Re: What is a hominid?
Herb Huston (email@example.com)
13 Mar 1995 23:05:25 -0500
In article <firstname.lastname@example.org>,
Jim Foley <jimf@vangelis.FtCollins.NCR.com> wrote:
}The commonest definition of a hominid I have seen is: anything on our
}side of the last common ancestor of us and any of the living apes. I've
}read in a couple of places recently that some scientists are using a new
}broader definition that would include at least chimps and gorillas.
And orangutans, too.
}I'd like to know if this change is widely accepted yet, and the purpose
It has become more difficult to justify the placement of _Pan_, _Gorilla_,
and _Pongo_ in one family and _Homo_ in another.
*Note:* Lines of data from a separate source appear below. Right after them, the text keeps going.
-- ==== Sys2Proof/WellFormed.lean ====
section
/-! DEFINITION. Which terms of `Instr` stand for something that can reach the part. Every meaning is total, so a term that is not
well-formed still has a next state; statements speak of well-formed ones. -/

namespace Sys2Proof

/-- The codes of the command catalogue (Chapter 11). -/
def catalogue : List Nat :=
  [0x10, 0x11, 0x12, 0x13, 0x14, 0x15, 0x16, 0x17, 0x18, 0x1F, 0x20, 0x21, 0x22, 0x23, 0x30, 0x31, 0x32, 0x33, 0x34, 0x38,
    0x39, 0x40, 0x41, 0x48, 0x49, 0x50, 0x51, 0x52, 0x58, 0x59, 0x60, 0x61, 0x68, 0x69, 0x6A, 0x6B, 0x70, 0x71, 0x72]

/-- Parameter bytes that fit a request frame: at most 60 (R170). -/
def paramsFit (p : List Byte) : Bool := p.length ≤ Config.maxParams

/-- The request that a host command row stands for: its code in the catalogue, its TAG and its parameters (Chapter 11). An event row
stands for none. -/
def Instr.request : Instr → Option (Byte × Byte × List Byte)
  | .createEntry tag p => some (0x10, tag, p)
  | .readEntry tag p => some (0x11, tag, p)
  | .modifyEntry tag p => some (0x12, tag, p)
  | .suspendEntry tag p => some (0x13, tag, p)
  | .resumeEntry tag p => some (0x14, tag, p)
  | .retireEntry tag p => some (0x15, tag, p)
  | .startEntry tag p => some (0x16, tag, p)
  | .endEntry tag p => some (0x17, tag, p)
  | .findEntries tag p => some (0x18, tag, p)
  | .clearAll tag p => some (0x1F, tag, p)
  | .addException tag p => some (0x20, tag, p)
  | .removeException tag p => some (0x21, tag, p)
  | .listExceptions tag p => some (0x22, tag, p)
  | .dayClass tag p => some (0x23, tag, p)
  | .override tag p => some (0x30, tag, p)
  | .clearOverride tag p => some (0x31, tag, p)
  | .hold tag p => some (0x32, tag, p)
  | .releaseHold tag p => some (0x33, tag, p)
  | .readChannel tag p => some (0x34, tag, p)
  | .configureChannel tag p => some (0x38, tag, p)
  | .setStagger tag p => some (0x39, tag, p)
  | .configureButton tag p => some (0x40, tag, p)
  | .readButton tag p => some (0x41, tag, p)
  | .setLightLimits tag p => some (0x48, tag, p)
  | .readLight tag p => some (0x49, tag, p)
  | .setTime tag p => some (0x50, tag, p)
  | .readTime tag p => some (0x51, tag, p)
  | .setTimeSource tag p => some (0x52, tag, p)
  | .setLineConfirm tag p => some (0x58, tag, p)
  | .readLine tag p => some (0x59, tag, p)
  | .setSupply tag p => some (0x60, tag, p)
  | .readSupply tag p => some (0x61, tag, p)
  | .readStore tag p => some (0x68, tag, p)
  | .programStore tag p => some (0x69, tag, p)
  | .loadDefaults tag p => some (0x6A, tag, p)
  | .loadStatus tag p => some (0x6B, tag, p)
  | .readChanges tag p => some (0x70, tag, p)
  | .setNoticeMask tag p => some (0x71, tag, p)
  | .identify tag p => some (0x72, tag, p)
  | .unknownCommand cmd tag p => some (cmd, tag, p)
  | .transactionStart _ => none
  | .statusByteShifted _ => none
  | .replyLatch _ => none
  | .requestFrame _ _ _ => none
  | .replyReadEnd _ _ => none
  | .portReset _ => none
  | .portResetRelease _ => none
  | .programByteDone _ => none
  | .enterBackup _ => none
  | .mainsReturn _ => none
  | .restoreCountdownExpiry _ => none
  | .retainedSupplyLoss _ => none
  | .powerUp _ _ => none
  | .secondBoundary _ => none
  | .minuteEvaluation _ => none
  | .overrideCountdown _ => none
  | .risingCrossing _ => none
  | .fallingCrossing _ => none
  | .absenceTimeout _ => none
  | .crystalStop _ => none
  | .crystalRun _ => none
  | .crystalTick _ => none
  | .coilAction _ _ => none
  | .pulseStart _ _ => none
  | .operationComplete _ _ => none
  | .buttonInputLow _ _ => none
  | .buttonInputHigh _ _ => none
  | .buttonDebounceExpiry _ _ => none
  | .buttonReleaseConfirm _ _ => none
  | .longPress _ _ => none
  | .luxSample _ _ => none
  | .loadStep _ => none
  | .restoreCountdownSecond _ => none

/-- Is a row well-formed: parameters that fit a frame, an unknown command whose code the catalogue does not have (R176), an incomplete byte
of fewer than eight bits and a request transaction that does not open as a reply read (R168), a photocell value of ten bits (R111)? -/
def Instr.wellFormed : Instr → Bool
  | .createEntry _ p => paramsFit p
  | .readEntry _ p => paramsFit p
  | .modifyEntry _ p => paramsFit p
  | .suspendEntry _ p => paramsFit p
  | .resumeEntry _ p => paramsFit p
  | .retireEntry _ p => paramsFit p
  | .startEntry _ p => paramsFit p
  | .endEntry _ p => paramsFit p
  | .findEntries _ p => paramsFit p
  | .clearAll _ p => paramsFit p
  | .addException _ p => paramsFit p
  | .removeException _ p => paramsFit p
  | .listExceptions _ p => paramsFit p
  | .dayClass _ p => paramsFit p
  | .override _ p => paramsFit p
  | .clearOverride _ p => paramsFit p
  | .hold _ p => paramsFit p
  | .releaseHold _ p => paramsFit p
  | .readChannel _ p => paramsFit p
  | .configureChannel _ p => paramsFit p
  | .setStagger _ p => paramsFit p
  | .configureButton _ p => paramsFit p
  | .readButton _ p => paramsFit p
  | .setLightLimits _ p => paramsFit p
  | .readLight _ p => paramsFit p
  | .setTime _ p => paramsFit p
  | .readTime _ p => paramsFit p
  | .setTimeSource _ p => paramsFit p
  | .setLineConfirm _ p => paramsFit p
  | .readLine _ p => paramsFit p
  | .setSupply _ p => paramsFit p
  | .readSupply _ p => paramsFit p
  | .readStore _ p => paramsFit p
  | .programStore _ p => paramsFit p
  | .loadDefaults _ p => paramsFit p
  | .loadStatus _ p => paramsFit p
  | .readChanges _ p => paramsFit p
  | .setNoticeMask _ p => paramsFit p
  | .identify _ p => paramsFit p
  | .unknownCommand cmd _ p => paramsFit p && !catalogue.contains cmd.toNat
  | .transactionStart _ => true
  | .statusByteShifted _ => true
  | .replyLatch _ => true
  | .requestFrame _ bytes oddBits => oddBits < 8 && bytes.head? != some 0xC3
  | .replyReadEnd _ _ => true
  | .portReset _ => true
  | .portResetRelease _ => true
  | .programByteDone _ => true
  | .enterBackup _ => true
  | .mainsReturn _ => true
  | .restoreCountdownExpiry _ => true
  | .retainedSupplyLoss _ => true
  | .powerUp _ _ => true
  | .secondBoundary _ => true
  | .minuteEvaluation _ => true
  | .overrideCountdown _ => true
  | .risingCrossing _ => true
  | .fallingCrossing _ => true
  | .absenceTimeout _ => true
  | .crystalStop _ => true
  | .crystalRun _ => true
  | .crystalTick _ => true
  | .coilAction _ _ => true
  | .pulseStart _ _ => true
  | .operationComplete _ _ => true
  | .buttonInputLow _ _ => true
  | .buttonInputHigh _ _ => true
  | .buttonDebounceExpiry _ _ => true
  | .buttonReleaseConfirm _ _ => true
  | .longPress _ _ => true
  | .luxSample _ value => value < 1024
  | .loadStep _ => true
  | .restoreCountdownSecond _ => true

end Sys2Proof
end

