-- ==== Sys2Proof/Certificates/Slice0/Obligations.lean ====
section
/-! DEFINITION. The statements about the KT16 that the provers settle. `Ready` (Safety.lean) is the condition under which a request is
taken at the instant it arrives. An event row's `dt` is the time that passes before it, so its statements speak of `s.elapse dt`. -/

open Sys2Proof Sys2Proof.Machine

/-! ## The machine -/

/-- A step takes the command at the front of the queue and leaves the rest waiting. -/
def Obligations.StepTakesFrontCommand : Prop :=
  ∀ (i : Instr) (rest : List Instr) (s : State), s.pending = i :: rest → step s = exec i (s.setPending rest)

/-- On an empty queue the part takes the event that its clocks make due, or lets one period pass: the model's choice, log 2. -/
def Obligations.StepOnEmptyQueue : Prop :=
  ∀ s : State, s.pending = [] →
    (∀ e, s.dueEvent = some e → step s = exec e s) ∧ (s.dueEvent = none → step s = .next (s.elapse 1))

/-- What time does: the oscillator counts always, the crystal while it runs, the second in progress on the crystal source; a stopped
domain counts nothing (R124, R127, R143; the unit of `dt` is the model's, log 2). -/
def Obligations.TimePassesOnTheClocks : Prop :=
  ∀ (s : State) (dt : Nat),
    (s.supply.stopped = true → s.elapse dt = s) ∧
    (s.supply.stopped = false → s.time.crystalRunning = true → s.time.source = .crystal →
      s.elapse dt = { s with
        cycles := s.cycles + dt, osc := s.osc + dt, time := { s.time with elapsed := s.time.elapsed + dt } }) ∧
    (s.supply.stopped = false → s.time.crystalRunning = true → s.time.source = .line →
      s.elapse dt = { s with cycles := s.cycles + dt, osc := s.osc + dt }) ∧
    (s.supply.stopped = false → s.time.crystalRunning = false → s.elapse dt = { s with osc := s.osc + dt })

/-- The cold-start values that the spec's tables give, at reset (R1, R53, R62, R64, R81, R85, R86, R87, R93, R100, R103, R112, R123,
R133, R141, R146, R154, R174 to R176, R184). That the load has ended on an erased store, so that load-pending is clear and LOAD_DONE
stands beside COLD_START, is log 4. -/
def Obligations.ResetHasColdStartValues : Prop :=
  let s := State.reset
  (∀ i, s.slot i = ⟨0, none⟩) ∧ s.table.endedOrder = [] ∧ s.calendar = ⟨[], .normal⟩ ∧ s.freeCount = 192 ∧
  (∀ c, (s.chan c).claims = [] ∧ (s.chan c).target = false ∧ (s.chan c).config = ⟨.unused, false, true, 0, 0, 2, 2⟩ ∧
    (s.chan c).driven = .off ∧ (s.chan c).switch = .idle ∧ (s.chan c).lastCompletion = none ∧
    (s.chan c).pinA = false ∧ (s.chan c).pinB = false) ∧
  s.engine.queue = [] ∧ s.engine.stagger = 4 ∧
  (∀ b, (s.button b).channels = 0 ∧ (s.button b).ending = .after 120 ∧ (s.button b).enabled = false ∧
    (s.button b).lastOutcome = .nothing ∧ (s.button b).lastMinute = none ∧ (s.button b).press = .released) ∧
  s.light.state = .unknown ∧ s.light.confirm = 0 ∧ s.light.side = .none ∧ s.light.faults = 0 ∧ s.light.darkEnter = 120 ∧
  s.light.darkLeave = 200 ∧ s.light.confirmCount = 60 ∧ s.light.lastSample = none ∧ s.light.lastEvent = none ∧
  s.time.time = ⟨⟨2000, 1, 1⟩, ⟨0, 0⟩, 0⟩ ∧ s.time.elapsed = 0 ∧ s.time.validity = .unset ∧ s.time.preference = .auto ∧
  s.time.source = .crystal ∧ s.time.divisor = none ∧
  s.line.state = .absent ∧ s.line.counting = none ∧ s.line.agreement = 0 ∧ s.line.verdict = none ∧
  s.line.disagreement = 0 ∧ s.line.confirmCount = 16 ∧ s.line.measureStart = none ∧ s.line.lastCrossing = none ∧
  s.line.lastPeriod = none ∧
  s.supply.state = .restoring ∧ s.supply.restoreDelay = 10 ∧ s.supply.countdown = some 10 ∧
  s.supply.signatureValid = true ∧ s.supply.restoreKind = .cold ∧ s.supply.backupCount = 0 ∧
  s.supply.lastFailure = none ∧ s.supply.lastReturn = none ∧
  (∀ k, readCell s.store.array k = 0xFF) ∧ s.store.programming = none ∧
  s.port.requests = [] ∧ s.port.replies = [] ∧ s.port.executorBusy = false ∧ s.port.discard = false ∧
  s.port.mask = 0xF ∧ s.attn = true ∧ s.pending = []

/-! ## Frames and the executor -/

/-- REQUEST_FRAME with the frame of a host command row, in a transaction of an active port, does what the row does once CSN has risen.
With the frame of any request and a free place, the request joins the tail of the queue and the executor makes its test: a request that
finds the executor BUSY or no reply place free waits, and one that finds the port ready is handed to its block at once. Without a
transaction only CSN rises (R170, R176). -/
def Obligations.FrameIsTheCommand : Prop :=
  (∀ (i : Instr) (c t : Byte) (p : List Byte) (s : State) (dt : Nat) (tr : Transaction),
    i.wellFormed = true → i.request = some (c, t, p) →
    (s.elapse dt).port.transaction = some tr → (s.elapse dt).portActive = true →
    exec (.requestFrame dt (Request.frame ⟨c, t, p⟩) 0) s = exec i (s.elapse dt).raiseCsn) ∧
  (∀ (rq : Request) (s : State) (dt : Nat) (tr : Transaction),
    let u := (s.elapse dt).raiseCsn
    let v := u.setPort { u.port with requests := u.port.requests ++ [rq] }
    rq.params.length ≤ 60 → (s.elapse dt).port.transaction = some tr → u.port.requests.length < 4 →
    exec (.requestFrame dt rq.frame 0) s = .next v.executor ∧
    (u.port.executorBusy = true ∨ 4 ≤ u.port.replies.length → exec (.requestFrame dt rq.frame 0) s = .next v) ∧
    (u.Ready → exec (.requestFrame dt rq.frame 0) s = .next (u.execute rq))) ∧
  ∀ (s : State) (dt odd : Nat) (bytes : List Byte), (s.elapse dt).port.transaction = none →
    exec (.requestFrame dt bytes odd) s = .next (s.elapse dt).raiseCsn

/-- A request transaction whose frame fails a check sets the discard flag and does nothing else; one without a whole byte is ignored
(R168, R170). -/
def Obligations.BadFramesAreDiscarded : Prop :=
  ∀ (s : State) (dt odd : Nat) (tr : Transaction) (bytes : List Byte), (s.elapse dt).port.transaction = some tr →
    (bytes = [] → exec (.requestFrame dt bytes odd) s = .next (s.elapse dt).raiseCsn) ∧
    (bytes ≠ [] → bytes.head? ≠ some 0xC3 →
      (bytes.head? ≠ some 0x3C ∨ bytes.length < 4 ∨ 60 < (bytes.getD 3 0).toNat ∨
        bytes.length ≠ (bytes.getD 3 0).toNat + 5 ∨ odd ≠ 0 ∨
        crc8 ((bytes.drop 1).take ((bytes.getD 3 0).toNat + 3)) ≠ bytes.getD (bytes.length - 1) 0 ∨
        4 ≤ (s.elapse dt).port.requests.length) →
      exec (.requestFrame dt bytes odd) s =
        .next { s.elapse dt with port := { (s.elapse dt).port with csnLow := false, transaction := none, discard := true } })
} What is difference between the new definition of hominids,
}and that of hominoids (apes)?
Family Pongidae would be abolished and its members moved into Hominidae.
Here's a rough outline:
Family Hylobatidae - gibbons and siamangs
Tribe Pongini - orangutans
Tribe Gorillini - gorillas
Tribe Hominini - chimps, bonobos, and humans
For details, see Peter Andrews, "Evolution and Environment in the
Hominoidea," _Nature_ 360:641-6 (17 December 1992).